[WHAT YOU ARE ASKED TO DO]: Lines with "ofCode": please show every one of them from the listing below.
-- -- --
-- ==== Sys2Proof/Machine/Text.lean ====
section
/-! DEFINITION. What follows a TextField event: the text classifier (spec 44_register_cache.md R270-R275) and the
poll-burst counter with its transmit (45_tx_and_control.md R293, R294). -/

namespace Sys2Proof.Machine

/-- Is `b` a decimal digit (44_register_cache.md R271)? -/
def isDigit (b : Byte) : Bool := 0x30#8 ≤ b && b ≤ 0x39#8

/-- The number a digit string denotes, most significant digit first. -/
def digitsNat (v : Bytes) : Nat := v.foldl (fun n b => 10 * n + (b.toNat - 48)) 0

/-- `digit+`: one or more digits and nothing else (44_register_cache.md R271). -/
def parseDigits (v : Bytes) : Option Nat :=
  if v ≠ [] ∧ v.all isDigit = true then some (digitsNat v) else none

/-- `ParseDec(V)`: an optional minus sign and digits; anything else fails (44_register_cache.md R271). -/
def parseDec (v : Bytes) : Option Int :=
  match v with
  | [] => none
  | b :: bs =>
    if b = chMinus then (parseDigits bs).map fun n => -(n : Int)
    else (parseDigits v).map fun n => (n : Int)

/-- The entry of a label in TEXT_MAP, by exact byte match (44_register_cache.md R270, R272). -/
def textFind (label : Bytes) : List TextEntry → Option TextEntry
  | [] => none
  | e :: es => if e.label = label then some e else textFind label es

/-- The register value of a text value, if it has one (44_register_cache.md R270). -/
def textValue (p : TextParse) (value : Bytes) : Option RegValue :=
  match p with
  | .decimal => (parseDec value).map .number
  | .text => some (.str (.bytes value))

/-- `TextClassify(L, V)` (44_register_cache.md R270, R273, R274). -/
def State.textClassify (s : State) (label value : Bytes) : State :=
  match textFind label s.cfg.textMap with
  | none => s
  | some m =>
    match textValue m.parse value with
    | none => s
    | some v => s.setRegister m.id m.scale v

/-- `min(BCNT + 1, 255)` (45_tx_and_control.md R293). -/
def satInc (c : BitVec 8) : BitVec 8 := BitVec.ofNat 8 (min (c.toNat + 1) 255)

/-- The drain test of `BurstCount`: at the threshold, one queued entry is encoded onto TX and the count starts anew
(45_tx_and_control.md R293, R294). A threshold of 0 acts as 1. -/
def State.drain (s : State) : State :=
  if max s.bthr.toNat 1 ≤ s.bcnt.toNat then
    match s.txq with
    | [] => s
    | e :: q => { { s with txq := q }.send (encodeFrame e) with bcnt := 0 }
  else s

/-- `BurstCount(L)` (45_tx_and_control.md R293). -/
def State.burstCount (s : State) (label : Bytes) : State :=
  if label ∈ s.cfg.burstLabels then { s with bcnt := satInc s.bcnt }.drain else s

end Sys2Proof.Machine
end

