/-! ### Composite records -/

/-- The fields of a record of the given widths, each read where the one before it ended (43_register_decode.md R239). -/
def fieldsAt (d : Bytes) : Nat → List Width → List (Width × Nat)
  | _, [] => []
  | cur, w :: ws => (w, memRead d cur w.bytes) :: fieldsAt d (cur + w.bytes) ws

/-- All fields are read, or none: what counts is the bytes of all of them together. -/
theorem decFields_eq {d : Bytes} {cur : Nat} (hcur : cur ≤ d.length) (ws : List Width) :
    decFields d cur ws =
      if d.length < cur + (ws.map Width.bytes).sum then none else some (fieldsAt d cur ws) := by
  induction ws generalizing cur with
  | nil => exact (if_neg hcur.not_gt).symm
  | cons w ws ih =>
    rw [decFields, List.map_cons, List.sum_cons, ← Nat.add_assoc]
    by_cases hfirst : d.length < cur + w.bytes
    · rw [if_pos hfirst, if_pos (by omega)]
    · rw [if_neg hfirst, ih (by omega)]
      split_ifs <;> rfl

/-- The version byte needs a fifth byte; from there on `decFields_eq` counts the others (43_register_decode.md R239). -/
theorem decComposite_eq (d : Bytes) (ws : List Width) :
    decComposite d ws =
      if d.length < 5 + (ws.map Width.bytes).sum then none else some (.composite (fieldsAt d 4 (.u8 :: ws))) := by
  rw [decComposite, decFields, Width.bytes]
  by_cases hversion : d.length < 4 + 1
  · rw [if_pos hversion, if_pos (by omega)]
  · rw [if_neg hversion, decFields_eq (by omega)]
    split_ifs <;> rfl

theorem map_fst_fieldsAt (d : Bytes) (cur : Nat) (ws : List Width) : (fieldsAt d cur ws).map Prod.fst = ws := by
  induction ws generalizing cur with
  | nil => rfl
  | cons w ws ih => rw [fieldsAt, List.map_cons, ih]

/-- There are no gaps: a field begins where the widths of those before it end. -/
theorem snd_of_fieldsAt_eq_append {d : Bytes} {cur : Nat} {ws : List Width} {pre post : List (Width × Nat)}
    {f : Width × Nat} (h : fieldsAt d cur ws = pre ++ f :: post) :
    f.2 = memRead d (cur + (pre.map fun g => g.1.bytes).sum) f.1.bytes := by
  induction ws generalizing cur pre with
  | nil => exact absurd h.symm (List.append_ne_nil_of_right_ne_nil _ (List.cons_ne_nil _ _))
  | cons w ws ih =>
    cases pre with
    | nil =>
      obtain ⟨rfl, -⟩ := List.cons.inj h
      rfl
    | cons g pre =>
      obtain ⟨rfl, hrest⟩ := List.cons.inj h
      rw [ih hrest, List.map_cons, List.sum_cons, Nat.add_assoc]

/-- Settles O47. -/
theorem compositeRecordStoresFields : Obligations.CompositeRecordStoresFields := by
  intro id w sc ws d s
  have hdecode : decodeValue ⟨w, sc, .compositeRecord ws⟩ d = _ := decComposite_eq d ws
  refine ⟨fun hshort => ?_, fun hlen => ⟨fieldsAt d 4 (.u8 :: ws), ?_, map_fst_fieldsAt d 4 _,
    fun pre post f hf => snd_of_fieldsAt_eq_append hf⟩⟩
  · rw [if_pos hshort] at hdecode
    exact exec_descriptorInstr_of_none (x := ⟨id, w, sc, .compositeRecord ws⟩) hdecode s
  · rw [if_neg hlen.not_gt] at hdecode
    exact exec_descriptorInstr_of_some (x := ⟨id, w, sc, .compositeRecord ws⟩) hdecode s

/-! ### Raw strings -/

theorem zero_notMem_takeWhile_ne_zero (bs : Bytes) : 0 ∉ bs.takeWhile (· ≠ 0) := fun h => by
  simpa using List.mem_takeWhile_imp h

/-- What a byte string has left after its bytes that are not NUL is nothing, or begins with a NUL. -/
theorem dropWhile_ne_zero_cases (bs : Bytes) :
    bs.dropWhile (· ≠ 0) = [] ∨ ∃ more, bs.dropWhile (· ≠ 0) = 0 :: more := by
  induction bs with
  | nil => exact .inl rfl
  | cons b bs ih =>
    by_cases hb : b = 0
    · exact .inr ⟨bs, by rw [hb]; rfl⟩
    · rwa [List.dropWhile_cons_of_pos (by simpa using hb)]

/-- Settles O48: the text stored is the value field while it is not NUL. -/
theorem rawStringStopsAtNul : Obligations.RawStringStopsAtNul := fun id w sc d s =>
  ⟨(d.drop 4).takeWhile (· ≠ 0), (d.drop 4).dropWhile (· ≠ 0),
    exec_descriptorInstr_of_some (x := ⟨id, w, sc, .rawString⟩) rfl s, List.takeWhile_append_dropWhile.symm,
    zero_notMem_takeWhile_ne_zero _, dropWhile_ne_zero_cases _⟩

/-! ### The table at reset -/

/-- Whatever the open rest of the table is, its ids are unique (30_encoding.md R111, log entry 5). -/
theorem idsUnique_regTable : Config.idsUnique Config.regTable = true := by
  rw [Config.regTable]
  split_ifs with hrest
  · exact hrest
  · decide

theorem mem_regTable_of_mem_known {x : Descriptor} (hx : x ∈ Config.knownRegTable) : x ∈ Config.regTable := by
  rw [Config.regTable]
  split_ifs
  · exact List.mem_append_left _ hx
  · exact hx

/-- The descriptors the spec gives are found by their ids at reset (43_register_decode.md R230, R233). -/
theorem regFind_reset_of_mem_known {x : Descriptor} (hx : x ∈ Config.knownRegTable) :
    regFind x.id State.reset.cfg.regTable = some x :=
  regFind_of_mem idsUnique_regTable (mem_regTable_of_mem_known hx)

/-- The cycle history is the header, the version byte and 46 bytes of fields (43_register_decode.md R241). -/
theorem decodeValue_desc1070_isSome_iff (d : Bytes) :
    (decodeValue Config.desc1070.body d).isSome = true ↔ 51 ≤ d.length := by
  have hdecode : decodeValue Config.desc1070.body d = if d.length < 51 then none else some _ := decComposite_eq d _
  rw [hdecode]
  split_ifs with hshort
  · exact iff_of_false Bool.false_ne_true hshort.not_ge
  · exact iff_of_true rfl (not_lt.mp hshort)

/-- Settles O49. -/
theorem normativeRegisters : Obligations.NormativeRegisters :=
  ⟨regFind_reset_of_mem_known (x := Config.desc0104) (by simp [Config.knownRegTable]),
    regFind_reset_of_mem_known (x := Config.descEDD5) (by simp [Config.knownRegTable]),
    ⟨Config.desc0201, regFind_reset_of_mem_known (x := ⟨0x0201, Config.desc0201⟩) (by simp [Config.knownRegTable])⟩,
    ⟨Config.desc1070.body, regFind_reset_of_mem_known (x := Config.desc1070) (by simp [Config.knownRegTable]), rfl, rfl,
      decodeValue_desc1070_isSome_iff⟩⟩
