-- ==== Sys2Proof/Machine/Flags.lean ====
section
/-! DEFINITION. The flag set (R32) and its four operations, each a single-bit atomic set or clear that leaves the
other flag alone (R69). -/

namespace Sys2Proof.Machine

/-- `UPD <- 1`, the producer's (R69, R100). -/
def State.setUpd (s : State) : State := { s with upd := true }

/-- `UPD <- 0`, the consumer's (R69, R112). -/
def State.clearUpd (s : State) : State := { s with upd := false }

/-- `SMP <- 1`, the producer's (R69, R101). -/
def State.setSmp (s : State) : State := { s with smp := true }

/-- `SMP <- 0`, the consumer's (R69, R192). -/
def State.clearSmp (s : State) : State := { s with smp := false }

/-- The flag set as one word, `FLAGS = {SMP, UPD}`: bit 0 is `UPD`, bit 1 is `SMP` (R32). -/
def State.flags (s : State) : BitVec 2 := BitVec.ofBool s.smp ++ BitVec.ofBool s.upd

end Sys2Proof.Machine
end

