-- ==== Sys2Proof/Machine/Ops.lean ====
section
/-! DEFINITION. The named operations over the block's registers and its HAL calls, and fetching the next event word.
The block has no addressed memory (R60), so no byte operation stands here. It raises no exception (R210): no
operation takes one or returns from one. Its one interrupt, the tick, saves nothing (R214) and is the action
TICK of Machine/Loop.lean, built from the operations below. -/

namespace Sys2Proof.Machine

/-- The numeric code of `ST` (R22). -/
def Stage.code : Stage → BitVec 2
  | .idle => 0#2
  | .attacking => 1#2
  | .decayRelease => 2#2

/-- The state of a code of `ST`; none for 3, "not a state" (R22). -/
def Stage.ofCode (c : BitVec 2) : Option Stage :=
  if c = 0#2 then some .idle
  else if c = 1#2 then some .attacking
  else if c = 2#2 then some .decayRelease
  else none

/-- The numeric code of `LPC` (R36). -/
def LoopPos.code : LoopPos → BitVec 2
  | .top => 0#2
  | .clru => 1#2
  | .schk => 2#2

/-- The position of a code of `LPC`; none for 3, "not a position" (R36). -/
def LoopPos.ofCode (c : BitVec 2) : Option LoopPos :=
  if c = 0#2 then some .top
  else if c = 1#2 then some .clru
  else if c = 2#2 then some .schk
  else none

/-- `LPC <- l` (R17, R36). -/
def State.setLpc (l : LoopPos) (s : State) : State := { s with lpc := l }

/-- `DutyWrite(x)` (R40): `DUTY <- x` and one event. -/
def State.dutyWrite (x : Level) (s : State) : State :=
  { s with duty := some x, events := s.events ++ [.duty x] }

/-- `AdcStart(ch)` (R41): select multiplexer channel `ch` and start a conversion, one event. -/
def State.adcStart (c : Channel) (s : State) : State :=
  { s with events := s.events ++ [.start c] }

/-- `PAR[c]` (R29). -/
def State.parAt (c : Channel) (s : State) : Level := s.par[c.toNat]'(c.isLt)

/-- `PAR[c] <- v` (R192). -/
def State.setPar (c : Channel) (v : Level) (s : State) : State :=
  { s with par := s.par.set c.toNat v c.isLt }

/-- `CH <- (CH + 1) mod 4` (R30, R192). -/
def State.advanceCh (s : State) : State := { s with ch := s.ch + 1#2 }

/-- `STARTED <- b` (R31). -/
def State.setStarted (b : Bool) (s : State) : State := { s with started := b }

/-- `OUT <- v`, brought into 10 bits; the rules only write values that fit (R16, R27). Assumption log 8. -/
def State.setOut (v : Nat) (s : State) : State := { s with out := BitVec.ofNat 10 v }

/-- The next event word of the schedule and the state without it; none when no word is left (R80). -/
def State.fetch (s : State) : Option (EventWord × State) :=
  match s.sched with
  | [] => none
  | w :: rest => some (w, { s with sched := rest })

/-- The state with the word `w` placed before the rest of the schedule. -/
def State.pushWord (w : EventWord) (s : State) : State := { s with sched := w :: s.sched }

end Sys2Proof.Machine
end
-- -- --
[EXERCISE RESPONSE]:
def Stage.ofCode (c : BitVec 2) : Option Stage :=
def LoopPos.ofCode (c : BitVec 2) : Option LoopPos :=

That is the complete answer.